As with a trio of earlier entries from the series (Red Hot + Blue, Red Hot + Rio and Red Hot + Rhapsody), Red Hot + Indigo is a tribute to the legacy of one of the greatest composers of the twentieth century, Duke Ellington.

It also marked the return to the creation of music-themed releases, following the detour release of 1999's spoken word album, Optic Nerve, the tribute to artist-activist David Wojnarowicz. (Because of the focus of this release, it is not considered part of the series.)

Fanfare
In conjunction with the release of Indigo, Amazon.com hosted an RHO Benefit Auction, which ran from February 28 to April 11, 2001. The event featured rare RHO memorabilia and the work of Rolling Stone photographer Mark Seliger. Items auctioned at the event include signed proofs of Seliger's work, along with fifty autographed copies of his book and exhibition entitled "Physiognomy: The Mark Seliger Photographs." The books were created exclusively for the RHO, and each contained a unique set of celebrity signatures.

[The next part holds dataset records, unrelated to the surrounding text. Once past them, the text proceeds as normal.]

-- ==== Sys2Proof/Machine/Operands.lean ====
section
/-! DEFINITION. The fields of the instruction word (06 R131 to R153), the encoding check (R155) and the registers that
an instruction names (R112, R133). -/

namespace Sys2Proof.Machine

/-- The word a command stands for: its opcode and the operand's 56 bits (06 R131).
(DESIGN CHOICE, log entry 15.) -/
def wordOf (op : Nat) (w : Rest) : Word := BitVec.ofNat 64 (op % 256 * 2 ^ 56 + w.toNat)

/-- The word with bits `[lo + n − 1 : lo]` set to a number: a command whose mnemonic names a function of its opcode
(brm.any, mand, fence.release, crange.flush) fixes that field. -/
def withField (lo n v : Nat) (w : Word) : Word :=
  BitVec.ofNat 64 (w.toNat - fld lo n w * 2 ^ lo + v % 2 ^ n * 2 ^ lo)

def opc (w : Word) : Nat := fld 56 8 w

/-! Fields common to the formats VV, VS, M and C. -/
def fVD (w : Word) : Nat := fld 48 8 w
def fVA (w : Word) : Nat := fld 40 8 w
def fVB (w : Word) : Nat := fld 32 8 w
def fVC (w : Word) : Nat := fld 24 8 w
/-! VS (06 R140). -/
def fK (w : Word) : Bool := bitAt 32 w
def fImm (w : Word) : Nat := fld 0 32 w
/-! M (06 R142). -/
def fSB (w : Word) : Nat := fld 26 6 w
def fAmode (w : Word) : Nat := fld 24 2 w
def fSize (w : Word) : Nat := fld 22 2 w
def fScope (w : Word) : Nat := fld 19 3 w
def fOrd (w : Word) : Nat := fld 17 2 w
def fSX (w : Word) : Bool := bitAt 16 w
def fRet (w : Word) : Bool := bitAt 15 w
/-- The signed byte offset, sign-extended to 64 bits. -/
def fOff (w : Word) : Word := BitVec.ofInt 64 (signed 15 (fld 0 15 w))
/-- The access size in bytes. -/
def accBytes (w : Word) : Nat := 2 ^ fSize w
/-! B (06 R146). -/
def fMD (w : Word) : Nat := fld 53 3 w
def fMA (w : Word) : Nat := fld 50 3 w
def fMB (w : Word) : Nat := fld 47 3 w
def fBSA (w : Word) : Nat := fld 40 6 w
def fMfn (w : Word) : Nat := fld 24 4 w
/-- The branch displacement in bytes: 8 × OFFSET. -/
def fDisp (w : Word) : Word := BitVec.ofInt 64 (8 * signed 24 (fld 0 24 w))
/-! C (06 R149). -/
def fFsrc (w : Word) : Nat := fld 28 4 w
def fFdst (w : Word) : Nat := fld 24 4 w
def fCSD (w : Word) : Nat := fld 14 6 w
def fRm (w : Word) : Rm := if fld 20 2 w = 1 then .zero else .near
/-! X and S (06 R150, R151). -/
def fXD (w : Word) : Nat := fld 50 6 w
def fXA (w : Word) : Nat := fld 44 6 w
def fXB (w : Word) : Nat := fld 38 6 w
def fXC (w : Word) : Nat := fld 32 6 w
def fFmtA (w : Word) : Nat := fld 28 4 w
def fFmtB (w : Word) : Nat := fld 24 4 w
/-- M or N of a tile: 0 → 16, 1 → 32, 2 → 64 (07 R168). -/
def dimOf (c : Nat) : Nat := 16 * 2 ^ c
def fM (w : Word) : Nat := dimOf (fld 0 2 w)
def fN (w : Word) : Nat := dimOf (fld 2 2 w)
def fAcc (w : Word) : Nat := fld 8 5 w

/-- The modifiers of a VV word. -/
def modsVV (w : Word) : Mods :=
  { ty := (elTy (fld 20 4 w)).getD .u32, sat := bitAt 16 w, negA := bitAt 17 w, negC := bitAt 18 w }
/-- The modifiers of a VS word. -/
def modsVS (w : Word) : Mods :=
  { ty := (elTy (fld 36 4 w)).getD .u32, sat := bitAt 33 w, negA := bitAt 34 w, negC := bitAt 35 w }

/-- The types that a VV operation accepts (06 R137). -/
def vvTypes (op : Nat) : List ElTy :=
  if op ≤ 0x06 ∨ op = 0x10 then [.u32, .s32, .f32, .bf16x2, .f16x2]
  else if op = 0x0B then [.u32, .s32]
  else if 0x18 ≤ op then [.f32]
  else [.u32]

/-- The modifiers an operation may carry with a type (06 R136). -/
def modsLegal (op ty : Nat) (sat negA negC : Bool) : Bool :=
  match elTy ty with
  | none => false
  | some t =>
    (vvTypes op).contains t &&
    (!sat || (decide (1 ≤ op ∧ op ≤ 4) && !t.isFloat)) &&
    (!negA || t.isFloat) &&
    (!negC || (op == 4 && t.isFloat))

/-- The VV opcodes. -/
def isVV (op : Nat) : Bool :=
  (decide (0x01 ≤ op) && decide (op ≤ 0x0D)) || op == 0x10 || (decide (0x18 ≤ op) && decide (op ≤ 0x1B))

/-- A legal VV word (06 R135 to R139, R155). -/
def legalVV (w : Word) : Bool :=
  let op := opc w
  let cond := fld 12 4 w
  modsLegal op (fld 20 4 w) (bitAt 16 w) (bitAt 17 w) (bitAt 18 w) &&
  !bitAt 19 w && fld 0 12 w == 0 &&
  (if op = 0x10 then decide (1 ≤ fVD w ∧ fVD w < 8) && decide (cond ≤ 6) &&
      (cond != 6 || (modsVV w).ty.isFloat)
    else cond == 0) &&
  (decide (op < 0x18) || fVB w == 0) &&
  (if op = 0x04 then true else if op = 0x0C then decide (fVC w < 8) else fVC w == 0)

/-- The VS opcodes of vector forms with a VV counterpart (06 R141). -/
def isVSArith (op : Nat) : Bool := decide (0x41 ≤ op) && decide (op ≤ 0x4B)
/-- The scalar opcodes. -/
def isScalar (op : Nat) : Bool := decide (0x60 ≤ op) && decide (op ≤ 0x6E)

/-- A legal VS or scalar word for a group of width `g` (06 R140, R141, R155). -/
def legalVS (g : Nat) (w : Word) : Bool :=
  let op := opc w
  let noMod := fld 33 7 w == 0
  let opnd := fK w || fld 6 26 w == 0
  if isVSArith op then
    modsLegal (op - 0x40) (fld 36 4 w) (bitAt 33 w) (bitAt 34 w) (bitAt 35 w) && opnd
  else if op = 0x5C then noMod && opnd && fVA w == 0
  else if op = 0x5D then noMod && fK w && fld 6 26 w == 0 && decide (fld 0 6 w < g) && decide (fVD w < 64)
  else if op = 0x5E then noMod && !fK w && fImm w == 0 && fVA w == 0
  else noMod && opnd && decide (fVD w < 64) && decide (fVA w < 64) && (op != 0x6D || fVA w == 0)

/-- The atomic opcodes. -/
def isAtomic (op : Nat) : Bool := decide (0x77 ≤ op) && decide (op ≤ 0x7F)

/-- Registers of an operand: 2 for eight bytes, else 1 (06 R144). -/
def sizeSpan (w : Word) : Nat := if fSize w = 3 then 2 else 1
/-- Registers of an atomic's operand: atom.cas holds the compare and the new value (06 R144). -/
def atomSpan (w : Word) : Nat := if opc w = 0x77 then 2 * sizeSpan w else sizeSpan w

/-- A legal M word (06 R142 to R145, R155). SX of a scalar load sign-extends at every size (DEDUCED, log entry 14). -/
def legalM (w : Word) : Bool :=
  let op := opc w
  let am := fAmode w
  let ordOk (o : Nat) := (fOrd w == 0 && fScope w == 0) || (fOrd w == o && decide (fScope w ≤ 5))
  let vaOk := am != 3 && (am != 0 || fVA w == 0)
  if op = 0x70 then
    vaOk && ordOk 1 && fVB w == 0 && !fRet w && (!fSX w || decide (fSize w ≤ 1)) && fVD w % sizeSpan w == 0
  else if op = 0x71 then
    vaOk && ordOk 2 && fVD w == 0 && !fRet w && !fSX w && fVB w % sizeSpan w == 0
  else if op = 0x72 then
    am == 0 && fVA w == 0 && ordOk 1 && fVB w == 0 && !fRet w && decide (fVD w < 64)
  else if op = 0x73 then
    am == 0 && fVA w == 0 && ordOk 2 && fVD w == 0 && !fRet w && !fSX w && decide (fVB w < 64)
  else
    vaOk && fOrd w == 0 && decide (fScope w ≤ 5) &&
    (fSize w == 2 || (fSize w == 3 && op != 0x79)) &&
    (!fSX w || op == 0x7A || op == 0x7B) &&
    (if fRet w then fVD w % sizeSpan w == 0 else fVD w == 0) &&
    fVB w % atomSpan w == 0

/-- A legal B word (06 R146 to R148, R155). -/
def legalB (w : Word) : Bool :=
  let op := opc w
  let z (md ma mb all sa mfn off : Bool) : Bool :=
    (md || fMD w == 0) && (ma || fMA w == 0) && (mb || fMB w == 0) && (all || !bitAt 46 w) &&
    (sa || fBSA w == 0) && fld 28 12 w == 0 && (mfn || fMfn w == 0) && (off || fld 0 24 w == 0)
  match op with
  | 0x80 => z false false false false false false true
  | 0x81 => z false true false true false false true
  | 0x82 => z false false false false true false true
  | 0x83 => z false false false false true false true
  | 0x84 => z false false false false true false true
  | 0x85 => z false false false false true false false
  | 0x88 => z false true false false false false true
  | 0x89 => z false false false false false false true
  | 0x8A => z false false false false false false false
  | 0x8B => z false false false false false false true
  | 0x8C => z false true false false false false false
  | 0x8D => z false true false false false false false
  | 0x8E => z false false false false false false false
  | 0x8F =>
    let fn := fMfn w
    if fn ≤ 3 then z true true true false false true false && fMD w != 0
    else if fn ≤ 5 then z true true false false false true false && fMD w != 0
    else if fn = 6 then z true false false false true true false && fMD w != 0
    else if fn = 7 then z false true false false true true false
    else false
  | _ => false

/-- A legal C word (06 R149, 08 R198, R199, R201). -/
def legalC (w : Word) : Bool :=
  if opc w = 0x90 then
    let sp := cvtSpans (fFsrc w) (fFdst w)
    cvtPair (fFsrc w) (fFdst w) && (cvtExact (fFsrc w) (fFdst w) || decide (fld 20 2 w ≤ 1)) && fld 0 20 w == 0 &&
    fVA w % sp.1 == 0 && fVD w % sp.2 == 0 &&
    (fmtMx (fFsrc w) || fmtMx (fFdst w) || fVB w == 0)
  else fld 20 36 w == 0 && fld 0 13 w == 0

/-- The format classes of mma (07 R169). -/
def isFloatClass (c : Nat) : Bool := decide (1 ≤ c ∧ c ≤ 0xA)
def isIntClass (c : Nat) : Bool := decide (0xB ≤ c ∧ c ≤ 0xE)

/-- A legal tile: shape codes below 3, and a 64 × 64 tile at an even base slot (07 R165, R168). -/
def tileLegal (w : Word) : Bool :=
  decide (fld 0 2 w < 3) && decide (fld 2 2 w < 3) && (!(fld 0 2 w == 2 && fld 2 2 w == 2) || fAcc w % 2 == 0)

/-- A legal X word (06 R150; 07 R168, R169, R175 to R177, R182). -/
def legalX (w : Word) : Bool :=
  match opc w with
  | 0xA0 =>
    tileLegal w && decide (fld 4 2 w < 3) && fld 13 11 w == 0 &&
    ((isFloatClass (fFmtA w) && isFloatClass (fFmtB w) && !bitAt 6 w) || (isIntClass (fFmtA w) && isIntClass (fFmtB w)))
  | 0xA1 =>
    let int := bitAt 6 w
    let eop := fld 13 2 w
    let topk := bitAt 15 w
    let fb := fFmtB w
    tileLegal w && fld 4 2 w == 0 && !bitAt 7 w && decide (eop < 3) && (!int || eop == 0) &&
    (if topk then decide (fld 16 6 w + 1 ≤ fN w) else fld 16 6 w == 0) &&
    (if eop = 0 then fFmtA w == 0 && fXB w == 0 else decide (fFmtA w ≤ 2)) &&
    (topk || bitAt 23 w || fXC w == 0) &&
    (if int then fb == 0 || (!topk && isIntClass fb) else if topk then decide (fb ≤ 2) else decide (fb ≤ 4))
  | 0xA2 =>
    tileLegal w && fld 4 4 w == 0 && fld 13 11 w == 0 && fFmtA w == 0 && fFmtB w == 0 &&
    fXA w == 0 && fXB w == 0 && fXC w == 0
  | 0xA3 => decide (1 ≤ fFmtA w ∧ fFmtA w ≤ 4) && fFmtB w == 0 && fld 1 23 w == 0
  | 0xA8 => fXD w == 0 && fXB w == 0 && fXC w == 0 && fld 0 32 w == 0
  | _ => false

/-- A legal S word (06 R151 to R153). -/
def legalS (w : Word) : Bool :=
  let sd0 := fXD w == 0
  let sa0 := fXA w == 0
  let sb0 := fXB w == 0
  fld 32 6 w == 0 &&
  match opc w with
  | 0xB0 => sd0 && sa0 && sb0 && fImm w == 0
  | 0xB1 => sd0 && sa0 && sb0 && fImm w == 0
  | 0xB2 => sd0 && sa0 && sb0 && decide (fImm w < 4)
  | 0xB3 => sd0 && sa0 && sb0 && decide (fImm w < 4)
  | 0xB4 => sd0 && sa0 && sb0 && decide (fld 0 3 w ≤ 5) && decide (fld 3 2 w ≤ 2) && fld 5 27 w == 0
  | 0xB5 => sd0 && sb0 && fld 7 25 w == 0 &&
      (if bitAt 6 w then fld 0 6 w == 0 else sa0 && decide (8 ≤ fld 0 6 w))
  | 0xB6 => sa0 && sb0 && decide (fImm w ≤ 8)
  | 0xB7 => sd0 && decide (fImm w ≤ 2)
  | _ => false

/-- The opcodes that chapter 6 lists (06 R132). -/
def listedOp (op : Nat) : Bool :=
  isVV op || isVSArith op || (decide (0x5C ≤ op) && decide (op ≤ 0x5E)) || isScalar op ||
  (decide (0x70 ≤ op) && decide (op ≤ 0x73)) || isAtomic op ||
  (decide (0x80 ≤ op) && decide (op ≤ 0x85)) || (decide (0x88 ≤ op) && decide (op ≤ 0x8F)) ||
  op == 0x90 || op == 0x91 || (decide (0xA0 ≤ op) && decide (op ≤ 0xA3)) || op == 0xA8 ||
  (decide (0xB0 ≤ op) && decide (op ≤ 0xB7))

/-- The encoding check of a word that a group of width `g` would issue (06 R155). -/
def legalWord (g : Nat) (w : Word) : Bool :=
  let op := opc w
  listedOp op &&
  (if op < 0x40 then legalVV w else if op < 0x70 then legalVS g w else if op < 0x80 then legalM w
   else if op < 0x90 then legalB w else if op < 0xA0 then legalC w else if op < 0xB0 then legalX w else legalS w)

/-- The vector registers an instruction names, as first register and span (06 R133, 05 R112). -/
def vregsOf (w : Word) : List (Nat × Nat) :=
  let op := opc w
  if op < 0x40 then
    (if op = 0x10 then [] else [(fVD w, 1)]) ++ [(fVA w, 1)] ++ (if op < 0x18 then [(fVB w, 1)] else []) ++
    (if op = 0x04 then [(fVC w, 1)] else [])
  else if op < 0x60 then
    (if op = 0x5D then [] else [(fVD w, 1)]) ++ (if op = 0x5C ∨ op = 0x5E then [] else [(fVA w, 1)])
  else if op < 0x70 then []
  else if op < 0x80 then
    if op = 0x72 ∨ op = 0x73 then []
    else (if fAmode w = 0 then [] else [(fVA w, 1)]) ++
      (if op = 0x70 then [(fVD w, sizeSpan w)]
       else if op = 0x71 then [(fVB w, sizeSpan w)]
       else (if fRet w then [(fVD w, sizeSpan w)] else []) ++ [(fVB w, atomSpan w)])
  else if op = 0x90 then
    let sp := cvtSpans (fFsrc w) (fFdst w)
    [(fVA w, sp.1), (fVD w, sp.2)] ++ (if fmtMx (fFsrc w) || fmtMx (fFdst w) then [(fVB w, 1)] else [])
  else []

/-- Every register the word names lies below the kernel's register count (05 R112). -/
def allocOk (r : Nat) (w : Word) : Bool := (vregsOf w).all fun p => decide (p.1 + p.2 ≤ r)

end Sys2Proof.Machine
end

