/-- MERGE, INTERSECT and UNION by two pointers: the elements output, and whether an input was found out of order
(14 R312).
(DEDUCED, log entry 68.) -/
def zipRanked (op : Nat) (before : List Byte → List Byte → Bool) :
    Nat → List (List Byte) → List (List Byte) → List (List Byte) → List (List Byte) × Bool
  | 0, _, _, acc => (acc.reverse, true)
  | n + 1, as, bs, acc =>
    match as, bs with
    | [], [] => (acc.reverse, true)
    | a :: ar, [] =>
      if op = 3 then (acc.reverse, true)
      else if outOfOrder before a ar then ((a :: acc).reverse, false)
      else zipRanked op before n ar [] (a :: acc)
    | [], b :: br =>
      if op = 3 then (acc.reverse, true)
      else if outOfOrder before b br then ((b :: acc).reverse, false)
      else zipRanked op before n [] br (b :: acc)
    | a :: ar, b :: br =>
      if before b a then
        let acc := if op = 3 then acc else b :: acc
        if outOfOrder before b br then (acc.reverse, false) else zipRanked op before n (a :: ar) br acc
      else if before a b then
        let acc := if op = 3 then acc else a :: acc
        if outOfOrder before a ar then (acc.reverse, false) else zipRanked op before n ar (b :: br) acc
      else if op = 2 then
        if outOfOrder before a ar then ((a :: acc).reverse, false) else zipRanked op before n ar (b :: br) (a :: acc)
      else
        let acc := a :: acc
        if outOfOrder before a ar || outOfOrder before b br then (acc.reverse, false)
        else zipRanked op before n ar br acc

/-! ### Reductions (14 R306, R307) -/

/-- The operation of RED on values of `p` bytes. -/
def redOp (b : List Byte) : Rmw :=
  match dRed b with
  | 2 => .min (dVsigned b)
  | 3 => .max (dVsigned b)
  | _ => if dVfp b then .fadd else .add

/-- SEGRED: runs of consecutive equal keys, each its key and its payloads reduced in order (14 R305, R307). -/
def segRed (b : List Byte) : List (List Byte) → List (List Byte)
  | xs => (xs.foldl (fun (acc : List (List Byte × Nat)) e =>
      let k := keySize (dKT b)
      let v := ofBytes (e.drop k)
      match acc with
      | (key, t) :: r =>
        if !elemBefore (dKT b) false key e && !elemBefore (dKT b) false e key
        then (key, rmwVal (dPay b) (redOp b) t v 0) :: r else (e.take k, v) :: (key, t) :: r
      | [] => [(e.take k, v)]) []).reverse.map fun p => p.1 ++ bytesOf (dPay b) p.2

/-! ### Reading -/

/-- Why an operation does not go on: an access that cannot be made, or a unit of a partner that has not come. -/
inductive SetStop where
  | fault (cause : Nat) (at_ : Loc)
  | need (port unit : Nat)
  deriving DecidableEq, Repr

/-- Where a descriptor's address leads: the scratch of its group's cluster, or the map (14 R314). -/
def State.setLoc (s : State) (x : Ctx) (rank : Nat) (acc : Acc) (bva : Nat) : Loc :=
  if 2 ^ 48 ≤ bva then .nothing
  else if scrBase ≤ bva then
    (if bva - scrBase < s.scrBytes x then .scratch (scrKey rank (bva - scrBase)) else .nothing)
  else s.bvaLoc x.berth acc bva

/-- `n` bytes at an address as an engine reads them. -/
def State.setBytes (s : State) (k : Nat) (x : Ctx) (d : Desc) (bva n : Nat) : Except SetStop (List Byte) :=
  let ls := (List.range n).map fun i => s.setLoc x d.rank .load (bva + i)
  match ls.find? fun l => l.cause .load != 0 with
  | some l => .error (.fault (l.cause .load) l)
  | none =>
    match (unitsMissing { got := d.got } 1 ls).head? with
    | some u => .error (.need u.1 u.2)
    | none => .ok (ls.flatMap fun l => s.readLoc k { got := d.got } l 1)

/-- `n` elements of `size` bytes from a base. -/
def State.setElems (s : State) (k : Nat) (x : Ctx) (d : Desc) (base n size : Nat) : Except SetStop (List (List Byte)) :=
  (s.setBytes k x d base (n * size)).map fun bs => (List.range n).map fun i => (bs.drop (i * size)).take size

/-- What an operation does: its writes in order, its row reductions (address, bytes, operand), the count, the status and
the work units. -/
structure SetOut where
  writes : List (Nat × List Byte) := []
  reds : List (Nat × Nat) := []
  count : Nat := 0
  status : Nat := 0
  work : Nat := 0
  deriving DecidableEq, Repr

/-- Elements written one after another, up to DST_CAP (14 R311). -/
def capped (b : List Byte) (out : List (List Byte)) (work : Nat) : SetOut :=
  { writes := [(dDst b, (out.take (dCap b)).flatten)], count := out.length, status := if dCap b < out.length then 0x01 else 0,
    work := work }

/-- The index is all ones in its width (14 R306). -/
def allOnes (k x : Nat) : Bool := x == 2 ^ (8 * k) - 1

/-- NWALK over the frontier: neighbours in order, or BAD_INDEX (14 R308): output elements, and whether it ended early. -/
def State.nwalk (s : State) (k : Nat) (x : Ctx) (d : Desc) (b : List Byte) :
    List Nat → List (List Byte) → Except SetStop (List (List Byte) × Bool)
  | [], acc => .ok (acc, true)
  | v :: vs, acc =>
    let n := keySize (dKT b)
    if dBN b ≤ v then .ok (acc, false)
    else
      match s.setElems k x d (dAux b + v * n) 2 n with
      | .error e => .error e
      | .ok os =>
        let lo := ofBytes (os.getD 0 [])
        let hi := ofBytes (os.getD 1 [])
        if hi < lo then .ok (acc, false)
        else
          match s.setElems k x d (dB b + lo * n) (hi - lo) n with
          | .error e => .error e
          | .ok cs => s.nwalk k x d b vs (acc ++ cs.map fun c => if dPay b = 0 then c else c ++ bytesOf n v)

/-- The hash of a probe key (14 R310). -/
def probeHash (n K x : Nat) : Nat :=
  if n = 4 then x * 0x9E3779B9 % 2 ^ 32 / 2 ^ (32 - K) else x * 0x9E3779B97F4A7C15 % 2 ^ 64 / 2 ^ (64 - K)

/-- A probe from slot `h + j` on: its payload where it hits, and the slots examined (14 R310). -/
def State.probe (s : State) (k : Nat) (x : Ctx) (d : Desc) (b : List Byte) (key h : Nat) :
    Nat → Nat → Except SetStop (Option (List Byte) × Nat)
  | 0, j => .ok (none, j)
  | f + 1, j =>
    let n := keySize (dKT b)
    match s.setBytes k x d (dAux b + (h + j) % 2 ^ dK b * (n + dPay b)) (n + dPay b) with
    | .error e => .error e
    | .ok slot =>
      let q := ofBytes (slot.take n)
      if q = key then .ok (some (slot.drop n), j + 1)
      else if allOnes n q then .ok (none, j + 1)
      else s.probe k x d b key h f (j + 1)

/-- HASH over the probe keys (14 R310). -/
def State.hashGo (s : State) (k : Nat) (x : Ctx) (d : Desc) (b : List Byte) :
    List Nat → SetOut → Except SetStop SetOut
  | [], o => .ok o
  | key :: ks, o =>
    let n := keySize (dKT b)
    let put (v : List Byte) (hit slots : Nat) : SetOut :=
      { o with writes := o.writes ++ [(dDst b + o.writes.length * dPay b, v)], count := o.count + hit, work := o.work + slots }
    let miss := List.replicate (dPay b) (0xFF : Byte)
    if allOnes n key then s.hashGo k x d b ks (put miss 0 0)
    else
      match s.probe k x d b key (probeHash n (dK b) key) (2 ^ dK b) 0 with
      | .error e => .error e
      | .ok (some v, j) => s.hashGo k x d b ks (put v 1 j)
      | .ok (none, j) => s.hashGo k x d b ks (put miss 0 j)

/-- GATHER over the indices (14 R306). -/
def State.gatherGo (s : State) (k : Nat) (x : Ctx) (d : Desc) (b : List Byte) :
    List Nat → Nat → List (Nat × List Byte) → Except SetStop (List (Nat × List Byte))
  | [], _, acc => .ok acc
  | v :: vs, i, acc =>
    let dst := dDst b + i * dRow b
    if allOnes (keySize (dKT b)) v then s.gatherGo k x d b vs (i + 1) (acc ++ [(dst, List.replicate (dRow b) 0)])
    else
      match s.setBytes k x d (addr64' (dA b) v (dAux b)) (dRow b) with
      | .error e => .error e
      | .ok row => s.gatherGo k x d b vs (i + 1) (acc ++ [(dst, row)])
where
  /-- base + index × stride modulo 2^64 -/
  addr64' (base v stride : Nat) : Nat := (base + v * stride) % 2 ^ 64

/-- A SCATTER with these indices writes the 64-byte unit of an address. -/
def scatterHits (b : List Byte) (idx : List Nat) (a : Nat) : Bool :=
  idx.any fun v => !allOnes (keySize (dKT b)) v &&
    rangesMeet ((dDst b + v * dAux b) % 2 ^ 64) (dRow b) (a / 64 * 64) 64

/-- Bytes that a SCATTER reads from an address on: free in the units that it writes (14 R315).
(DESIGN CHOICE, log entry 5.) -/
def scatterRead (f : Nat) (b : List Byte) (idx : List Nat) (a : Nat) (bs : List Byte) : List Byte :=
  bs.zipIdx.map fun p => if scatterHits b idx (a + p.2) then Config.freeByte f (a + p.2) else p.1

Several celebrities announced to attend the event included the following artists:
 Drew Barrymore
 Beastie Boys
 Jerry Seinfeld
 Ashley Judd
 Marilyn Manson
 Rob Zombie
 Me'Shell N'degeOcello
 Charlize Theron
 Richard Ashcroft
 Courtney Love
 Billy Bob Thornton
 David Byrne
 Lenny Kravitz

Track listing
"Acht O'Clock Rock", performed by Medeski, Martin & Wood – 3:21
"Money Jungle", performed by Black Star + Ron Carter + John Patton – 5:55
"Do Nothin' Till You Hear From Me", performed by Mary J. Blige – 5:01
"Mood Indigo", performed by Melky Sedeck + Joan Armatrading – 4:32
"Come Sunday", performed by Les Nubians – 4:44
"Creole Love Call", performed by Medeski, Martin & Wood + Art Baron – 1:29
"Star Crossed Lovers", performed by Propellerheads + Martha Wainwright – 4:07
"Caravan", performed by The Roots (featuring D'Angelo on keyboards) – 6:06
"C Jam Blues", performed by Kenny Burrell (with Medeski, Martin & Wood) – 3:42
"Bli Blip", performed by Don Byron (with Dean Bowman) – 3:43
"Mount Harissa" (Interlude), performed by Medeski, Martin & Wood – 0:53
"Sophisticated Lady", performed by Amel Larrieux + Clark Terry – 3:55
"In a Sentimental Mood", performed by Kenny Burrell (with Medeski, Martin & Wood) – 4:08
"Satin Doll", performed by Terry Callier – 4:49
"Haunted Nights" (Interlude), performed by Medeski, Martin & Wood + Steve Bernstein – 0:43
"Blue Pepper Dub", performed by Medeski, Martin & Wood – 3:01
"Didjeridoo", performed by Tortoise – 4:38

External links
Roots, Blige, MMW Highlight 'Red Hot' Ellington Tribute News story from VH1.com
Press release Announcing the decision of Amazon.com to begin support for the RHO project.
Amazon.com Special Features: Red Hot Organization Dedicated portal for the series at Amazon.com (provides access to approximately forty (40) free, full-length, MP3 downloads of songs from the series, and other unreleased tracks from the project.)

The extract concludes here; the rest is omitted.